What Actually Happened
The bug itself was mundane in hindsight. A subtle interaction between gradient synchronization timing and a custom callback that only appeared under specific worker counts. The kind of thing that hides in the gap between what you expect the system to do and what it actually does.
The AI didn’t have magical access to my codebase. It had my description. And because I was speaking out loud, I gave it full context without the shortcuts I normally take when typing. That completeness is what made the difference. The tool was good. My articulation was better than usual.

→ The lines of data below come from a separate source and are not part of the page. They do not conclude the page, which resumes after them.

-- ==== Sys2Proof/Machine/Memory.lean ====
section
/-! DEFINITION. Device memory: the interleave and the tables that change it (R278 to R282, R309), cells and write queues
(R286), lost granules (R306, R311), home slices (R250), lines, held blocks and write-combining entries of the shared cache
(R249 to R269), and reads and writes of bytes as every source sees them (R269). -/

namespace Sys2Proof.Machine

open Sys2Proof

/-! ## Contents of the tiles of INDEX (R65, R68, R71 to R75, R78, R92) -/

/-- Bytes of a record: its packed code, its attribute word, its ID and the low bits of its insert epoch (R68, R72). -/
def recBytes (a : Attrs) (r : Rec) : List Byte :=
  packCode a r.code ++ leBytes 8 r.attr.toNat ++ leBytes 6 r.vid.toNat ++ leBytes 2 r.insLo.toNat

/-- CODEBOOK_GEN of a segment, which counts from 1 at the collection's creation (R75). -/
def headerGen (c : Collection) (g : Segment) : Nat := (g.cbGen + 65534 - c.bookBase % 65535) % 65535 + 1

/-- The listed bytes of a segment's header (R75): slot i is the collection's. -/
def segHeader (c : Collection) (i : Nat) (g : Segment) : List Byte :=
  let none_ : Nat := 0xFFFFFFFF
  leBytes 4 (handleOf c.gen i).toNat ++ leBytes 4 g.list ++ leBytes 8 g.base ++ leBytes 8 g.sealEpoch ++ leBytes 4 (g.tombAt.getD none_)
    ++ leBytes 2 g.recs.length ++ leBytes 2 (((g.tomb.getD []).filter (·.isSome)).length) ++ leBytes 2 (headerGen c g)
    ++ leBytes 1 ((if g.sealEpoch ≠ 0 then 1 else 0) + (if g.tomb.isSome then 2 else 0) + (if g.origin.isSome then 4 else 0))
    ++ leBytes 1 0 ++ leBytes 4 (g.originAt.getD none_)

/-- A byte of a segment's tile: its header, its records from offset 256, and zero after them (R71, R73). -/
def segByte (c : Collection) (i : Nat) (g : Segment) (off : Nat) : Byte :=
  let w := c.attrs.codeBytes + 16
  if off < 256 then (segHeader c i g).getD off 0
  else match g.recs[(off - 256) / w]? with
    | some r => (recBytes c.attrs r).getD ((off - 256) % w) 0
    | none => 0

/-- A byte of a block of epochs, 8 bytes a slot: all ones where a slot has none (R78, R92). -/
def blockByte (l : List (Option Nat)) (off : Nat) : Byte :=
  match l.getD (off / 8) none with
  | some e => (leBytes 8 e).getD (off % 8) 0
  | none => 0xFF#8

/-- The bytes at a place of a tile that blocks share, where the tombstone or origin block of a segment lies there: a locator is the tile number
times 16 and the block's first page of 4 KiB within the tile (DESIGN CHOICE, log entry 134). -/
def blockAt (c : Collection) (t off : Nat) (g : Segment) : Option Byte :=
  let n := 8 * slotCount c.attrs
  let at_ (b : Option Nat) (l : List (Option Nat)) : Option Byte :=
    match b with
    | some b => if b / 16 = t ∧ b % 16 * 4096 ≤ off ∧ off < b % 16 * 4096 + n then some (blockByte l (off - b % 16 * 4096)) else none
    | none => none
  match at_ g.tombAt (g.tomb.getD []) with
  | some x => some x
  | none => at_ g.originAt ((g.origin.getD []).map some)

/-- An entry of the ID map, or with k = 1 of the map of spill copies: in use in bit 63, and in [47:0] the copy's place as R137 writes it
(R65; DESIGN CHOICE, log entry 157). -/
def idEntryNat (c : Collection) (e : IdEntry) (k : Nat) : Nat :=
  match e.slots[k]? with
  | some (t, i) => 2 ^ 63 + t * 4096 + i
  | none => match e.staged with
    | some n => if k < max 1 (((Tab.get? c.staging n).map (·.lists.length)).getD 0) then 2 ^ 63 + 2 ^ 47 + n else 0
    | none => 0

That’s the part most people miss when they dismiss these tools or over-credit them.
The Real Skill Shift
The old debugging workflow most engineers run is roughly: hit a wall, dig through documentation, skim Stack Overflow, maybe ping someone senior, eventually brute-force a path forward. That loop works. It’s slow and it scales with seniority, meaning junior engineers get stuck longer.
The new workflow is different in one specific way. You externalize your thinking earlier and more completely. You stop treating the problem as something to solve in your head before asking for help. You get the problem out into words fast, with full context, and you use the response as a starting point, not a final answer.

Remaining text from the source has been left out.